Stored data
= = = = = = =
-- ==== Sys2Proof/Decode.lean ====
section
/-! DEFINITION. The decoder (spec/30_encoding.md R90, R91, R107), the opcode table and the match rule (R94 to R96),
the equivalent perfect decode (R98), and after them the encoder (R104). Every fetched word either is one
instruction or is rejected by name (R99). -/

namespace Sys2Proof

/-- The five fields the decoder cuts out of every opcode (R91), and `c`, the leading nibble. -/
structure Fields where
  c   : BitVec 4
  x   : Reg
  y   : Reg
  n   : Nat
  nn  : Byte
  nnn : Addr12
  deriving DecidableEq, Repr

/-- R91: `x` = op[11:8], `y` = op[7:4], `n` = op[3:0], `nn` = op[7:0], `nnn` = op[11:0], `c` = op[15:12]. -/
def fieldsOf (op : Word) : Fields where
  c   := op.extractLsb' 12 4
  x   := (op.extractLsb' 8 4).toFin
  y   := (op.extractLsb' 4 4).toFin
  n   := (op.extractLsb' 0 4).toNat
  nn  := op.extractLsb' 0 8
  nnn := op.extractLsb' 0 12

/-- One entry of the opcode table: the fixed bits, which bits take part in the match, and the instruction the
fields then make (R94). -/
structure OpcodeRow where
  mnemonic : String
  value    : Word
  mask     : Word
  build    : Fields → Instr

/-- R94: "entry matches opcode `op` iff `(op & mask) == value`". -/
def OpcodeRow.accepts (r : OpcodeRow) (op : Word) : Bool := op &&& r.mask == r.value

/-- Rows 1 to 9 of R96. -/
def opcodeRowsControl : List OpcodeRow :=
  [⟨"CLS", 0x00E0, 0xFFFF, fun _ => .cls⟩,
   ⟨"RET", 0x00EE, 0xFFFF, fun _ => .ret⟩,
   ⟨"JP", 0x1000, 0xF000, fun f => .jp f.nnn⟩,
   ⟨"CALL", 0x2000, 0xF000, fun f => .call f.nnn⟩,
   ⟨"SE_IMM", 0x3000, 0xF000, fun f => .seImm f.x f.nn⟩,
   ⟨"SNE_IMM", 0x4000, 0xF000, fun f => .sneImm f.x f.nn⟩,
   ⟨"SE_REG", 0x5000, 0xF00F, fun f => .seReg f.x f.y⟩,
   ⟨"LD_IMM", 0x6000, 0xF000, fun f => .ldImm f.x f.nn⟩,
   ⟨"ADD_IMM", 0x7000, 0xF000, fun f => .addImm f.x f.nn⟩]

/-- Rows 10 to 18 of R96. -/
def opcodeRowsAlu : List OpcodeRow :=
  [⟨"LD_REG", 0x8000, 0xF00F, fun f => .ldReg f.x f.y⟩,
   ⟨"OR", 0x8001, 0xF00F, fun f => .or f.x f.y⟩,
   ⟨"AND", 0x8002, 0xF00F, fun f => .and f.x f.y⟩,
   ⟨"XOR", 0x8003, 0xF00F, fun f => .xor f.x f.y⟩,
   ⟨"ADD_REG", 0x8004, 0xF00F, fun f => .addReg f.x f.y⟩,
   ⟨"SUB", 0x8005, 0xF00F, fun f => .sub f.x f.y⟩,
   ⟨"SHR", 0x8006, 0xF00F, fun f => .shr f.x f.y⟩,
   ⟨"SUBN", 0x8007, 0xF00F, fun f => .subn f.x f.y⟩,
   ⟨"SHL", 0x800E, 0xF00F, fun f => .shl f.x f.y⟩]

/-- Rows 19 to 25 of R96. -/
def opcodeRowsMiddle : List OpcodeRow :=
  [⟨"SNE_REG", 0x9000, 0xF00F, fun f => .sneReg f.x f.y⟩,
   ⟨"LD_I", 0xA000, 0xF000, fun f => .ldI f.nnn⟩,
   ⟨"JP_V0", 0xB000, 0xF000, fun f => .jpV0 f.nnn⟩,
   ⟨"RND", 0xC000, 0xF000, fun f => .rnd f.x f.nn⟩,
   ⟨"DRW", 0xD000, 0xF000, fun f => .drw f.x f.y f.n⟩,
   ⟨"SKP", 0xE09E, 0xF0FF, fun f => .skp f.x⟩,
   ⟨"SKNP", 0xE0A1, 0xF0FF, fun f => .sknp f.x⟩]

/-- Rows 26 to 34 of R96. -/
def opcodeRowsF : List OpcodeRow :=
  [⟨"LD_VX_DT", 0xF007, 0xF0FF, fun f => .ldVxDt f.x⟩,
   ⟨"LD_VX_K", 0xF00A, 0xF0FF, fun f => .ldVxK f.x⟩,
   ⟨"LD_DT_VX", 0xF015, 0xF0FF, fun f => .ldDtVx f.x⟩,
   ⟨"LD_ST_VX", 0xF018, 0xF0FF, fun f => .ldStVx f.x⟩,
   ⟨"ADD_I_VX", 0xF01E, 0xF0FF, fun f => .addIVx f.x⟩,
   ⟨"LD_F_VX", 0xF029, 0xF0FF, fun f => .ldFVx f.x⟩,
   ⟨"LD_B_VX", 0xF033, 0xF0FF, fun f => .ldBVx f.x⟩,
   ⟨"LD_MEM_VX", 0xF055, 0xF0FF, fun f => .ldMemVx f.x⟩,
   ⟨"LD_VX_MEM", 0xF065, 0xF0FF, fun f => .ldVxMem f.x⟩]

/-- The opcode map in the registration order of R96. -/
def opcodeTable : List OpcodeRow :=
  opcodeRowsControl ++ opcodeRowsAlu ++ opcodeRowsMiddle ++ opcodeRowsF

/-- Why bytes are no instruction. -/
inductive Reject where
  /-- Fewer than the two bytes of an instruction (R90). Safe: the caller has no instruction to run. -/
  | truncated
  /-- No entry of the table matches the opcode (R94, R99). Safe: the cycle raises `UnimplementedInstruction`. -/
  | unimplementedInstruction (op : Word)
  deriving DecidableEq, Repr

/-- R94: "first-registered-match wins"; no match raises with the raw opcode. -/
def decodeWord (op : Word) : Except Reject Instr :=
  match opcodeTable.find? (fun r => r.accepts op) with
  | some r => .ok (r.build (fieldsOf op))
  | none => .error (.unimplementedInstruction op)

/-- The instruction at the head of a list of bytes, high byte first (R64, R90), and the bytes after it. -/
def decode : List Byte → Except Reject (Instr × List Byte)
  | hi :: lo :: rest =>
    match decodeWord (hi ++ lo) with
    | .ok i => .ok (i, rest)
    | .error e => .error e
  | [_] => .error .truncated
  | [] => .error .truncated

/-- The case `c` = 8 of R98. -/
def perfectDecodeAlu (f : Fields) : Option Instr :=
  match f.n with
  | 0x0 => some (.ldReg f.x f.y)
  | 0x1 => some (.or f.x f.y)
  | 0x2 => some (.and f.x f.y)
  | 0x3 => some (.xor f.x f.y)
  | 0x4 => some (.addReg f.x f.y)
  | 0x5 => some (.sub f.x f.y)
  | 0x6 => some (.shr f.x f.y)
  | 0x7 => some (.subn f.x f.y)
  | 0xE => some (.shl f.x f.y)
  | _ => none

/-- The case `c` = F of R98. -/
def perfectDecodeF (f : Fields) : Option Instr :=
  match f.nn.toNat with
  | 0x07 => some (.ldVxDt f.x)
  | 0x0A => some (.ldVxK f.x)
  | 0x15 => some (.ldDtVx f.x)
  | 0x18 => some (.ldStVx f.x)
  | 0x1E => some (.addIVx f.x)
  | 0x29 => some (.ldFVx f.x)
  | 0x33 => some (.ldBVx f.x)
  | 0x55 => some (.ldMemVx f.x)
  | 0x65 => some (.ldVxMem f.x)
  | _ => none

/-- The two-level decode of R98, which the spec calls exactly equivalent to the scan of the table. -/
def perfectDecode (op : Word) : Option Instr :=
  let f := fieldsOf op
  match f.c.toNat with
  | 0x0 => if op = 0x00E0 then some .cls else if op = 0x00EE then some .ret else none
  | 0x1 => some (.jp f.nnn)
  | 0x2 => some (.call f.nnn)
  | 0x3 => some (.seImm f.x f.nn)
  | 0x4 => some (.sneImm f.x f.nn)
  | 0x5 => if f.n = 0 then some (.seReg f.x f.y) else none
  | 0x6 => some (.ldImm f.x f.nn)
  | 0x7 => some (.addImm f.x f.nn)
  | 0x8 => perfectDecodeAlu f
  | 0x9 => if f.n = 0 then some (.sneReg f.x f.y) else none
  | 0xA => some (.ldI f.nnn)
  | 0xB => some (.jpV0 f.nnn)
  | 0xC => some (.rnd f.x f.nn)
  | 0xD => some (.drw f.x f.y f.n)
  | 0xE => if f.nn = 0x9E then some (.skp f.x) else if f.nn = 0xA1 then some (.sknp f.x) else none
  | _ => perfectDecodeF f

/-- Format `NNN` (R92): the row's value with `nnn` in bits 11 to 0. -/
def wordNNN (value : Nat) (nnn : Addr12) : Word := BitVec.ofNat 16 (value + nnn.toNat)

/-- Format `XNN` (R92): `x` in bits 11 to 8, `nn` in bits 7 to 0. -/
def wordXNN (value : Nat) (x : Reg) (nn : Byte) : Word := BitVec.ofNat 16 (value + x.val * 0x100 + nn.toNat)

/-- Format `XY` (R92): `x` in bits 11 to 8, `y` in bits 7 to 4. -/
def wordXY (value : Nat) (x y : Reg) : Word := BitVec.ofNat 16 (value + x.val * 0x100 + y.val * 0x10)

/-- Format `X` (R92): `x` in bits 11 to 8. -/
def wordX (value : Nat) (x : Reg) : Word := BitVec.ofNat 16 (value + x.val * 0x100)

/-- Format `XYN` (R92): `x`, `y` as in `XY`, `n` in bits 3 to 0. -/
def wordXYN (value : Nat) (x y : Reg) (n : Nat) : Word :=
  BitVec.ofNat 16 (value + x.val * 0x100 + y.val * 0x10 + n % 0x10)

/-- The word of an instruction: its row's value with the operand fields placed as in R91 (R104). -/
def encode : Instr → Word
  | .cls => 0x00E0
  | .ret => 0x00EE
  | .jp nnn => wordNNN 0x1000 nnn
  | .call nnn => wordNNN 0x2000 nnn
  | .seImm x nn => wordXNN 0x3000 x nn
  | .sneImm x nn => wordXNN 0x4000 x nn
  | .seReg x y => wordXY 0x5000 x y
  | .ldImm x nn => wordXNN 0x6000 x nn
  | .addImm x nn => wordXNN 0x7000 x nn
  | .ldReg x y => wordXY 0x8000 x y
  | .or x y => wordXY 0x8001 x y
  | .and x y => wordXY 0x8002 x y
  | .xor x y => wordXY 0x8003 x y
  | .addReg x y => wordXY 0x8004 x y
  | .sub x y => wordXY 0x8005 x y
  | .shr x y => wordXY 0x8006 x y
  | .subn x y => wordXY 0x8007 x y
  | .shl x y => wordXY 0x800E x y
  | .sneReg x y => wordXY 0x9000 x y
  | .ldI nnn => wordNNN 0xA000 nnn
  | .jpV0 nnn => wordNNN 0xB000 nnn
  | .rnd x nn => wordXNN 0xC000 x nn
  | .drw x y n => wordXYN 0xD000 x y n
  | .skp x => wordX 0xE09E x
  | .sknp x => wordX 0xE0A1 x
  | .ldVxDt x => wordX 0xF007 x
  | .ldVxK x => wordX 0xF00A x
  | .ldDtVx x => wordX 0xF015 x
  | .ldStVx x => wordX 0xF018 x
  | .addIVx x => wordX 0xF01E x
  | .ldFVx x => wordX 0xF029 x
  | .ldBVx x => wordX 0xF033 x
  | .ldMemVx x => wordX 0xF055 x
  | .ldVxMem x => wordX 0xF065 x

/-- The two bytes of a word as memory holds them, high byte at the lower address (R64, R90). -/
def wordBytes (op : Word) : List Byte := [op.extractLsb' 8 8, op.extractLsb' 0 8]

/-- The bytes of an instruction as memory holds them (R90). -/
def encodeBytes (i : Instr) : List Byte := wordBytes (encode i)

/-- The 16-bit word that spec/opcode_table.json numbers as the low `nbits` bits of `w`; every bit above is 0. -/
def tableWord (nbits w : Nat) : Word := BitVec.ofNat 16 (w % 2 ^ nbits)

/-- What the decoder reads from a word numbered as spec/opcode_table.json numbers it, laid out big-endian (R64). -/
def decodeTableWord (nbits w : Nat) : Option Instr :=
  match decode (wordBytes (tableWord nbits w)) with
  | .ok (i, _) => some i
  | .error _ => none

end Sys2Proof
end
= = = = = = =
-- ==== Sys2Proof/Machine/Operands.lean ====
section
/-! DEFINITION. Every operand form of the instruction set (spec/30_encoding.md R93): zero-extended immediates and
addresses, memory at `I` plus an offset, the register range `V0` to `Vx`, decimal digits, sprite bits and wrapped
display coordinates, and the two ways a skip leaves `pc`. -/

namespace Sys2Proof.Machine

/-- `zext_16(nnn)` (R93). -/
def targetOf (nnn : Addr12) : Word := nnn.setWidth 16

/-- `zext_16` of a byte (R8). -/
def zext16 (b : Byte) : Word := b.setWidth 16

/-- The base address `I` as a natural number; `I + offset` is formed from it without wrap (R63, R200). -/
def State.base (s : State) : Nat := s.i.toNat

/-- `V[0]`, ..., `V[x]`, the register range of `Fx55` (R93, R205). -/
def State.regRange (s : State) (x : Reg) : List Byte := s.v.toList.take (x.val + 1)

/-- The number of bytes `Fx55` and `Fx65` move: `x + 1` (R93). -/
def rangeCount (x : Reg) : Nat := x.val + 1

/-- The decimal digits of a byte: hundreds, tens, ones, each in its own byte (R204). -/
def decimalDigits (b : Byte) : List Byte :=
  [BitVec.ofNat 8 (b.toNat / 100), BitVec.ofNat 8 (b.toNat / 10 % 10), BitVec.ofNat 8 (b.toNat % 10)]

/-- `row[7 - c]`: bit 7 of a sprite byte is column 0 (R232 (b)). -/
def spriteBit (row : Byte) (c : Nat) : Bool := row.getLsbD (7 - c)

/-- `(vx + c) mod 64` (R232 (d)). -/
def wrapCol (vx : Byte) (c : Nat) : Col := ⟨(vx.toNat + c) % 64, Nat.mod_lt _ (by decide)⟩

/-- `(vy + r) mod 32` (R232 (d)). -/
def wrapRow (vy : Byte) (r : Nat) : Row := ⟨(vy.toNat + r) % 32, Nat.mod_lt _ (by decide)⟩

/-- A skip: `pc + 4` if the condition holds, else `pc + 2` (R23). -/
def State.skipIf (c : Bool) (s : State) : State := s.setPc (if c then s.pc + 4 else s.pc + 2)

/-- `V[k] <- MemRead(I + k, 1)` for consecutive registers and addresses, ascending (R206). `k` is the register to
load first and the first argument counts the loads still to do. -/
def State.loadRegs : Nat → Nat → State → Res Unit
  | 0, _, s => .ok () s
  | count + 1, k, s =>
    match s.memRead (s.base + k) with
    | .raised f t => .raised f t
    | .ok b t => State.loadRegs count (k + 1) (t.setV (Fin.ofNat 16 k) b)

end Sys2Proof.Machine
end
= = = = = = =
In the entries above, find the line holding "-- ==== Sys2Proof/Decode.lean" and the line holding "the equivalent perfect", then retype exactly those two lines and every line between them, and nothing else.

* [EXERCISE RESULT]
-- ==== Sys2Proof/Decode.lean ====
section
/-! DEFINITION. The decoder (spec/30_encoding.md R90, R91, R107), the opcode table and the match rule (R94 to R96),
the equivalent perfect decode (R98), and after them the encoder (R104). Every fetched word either is one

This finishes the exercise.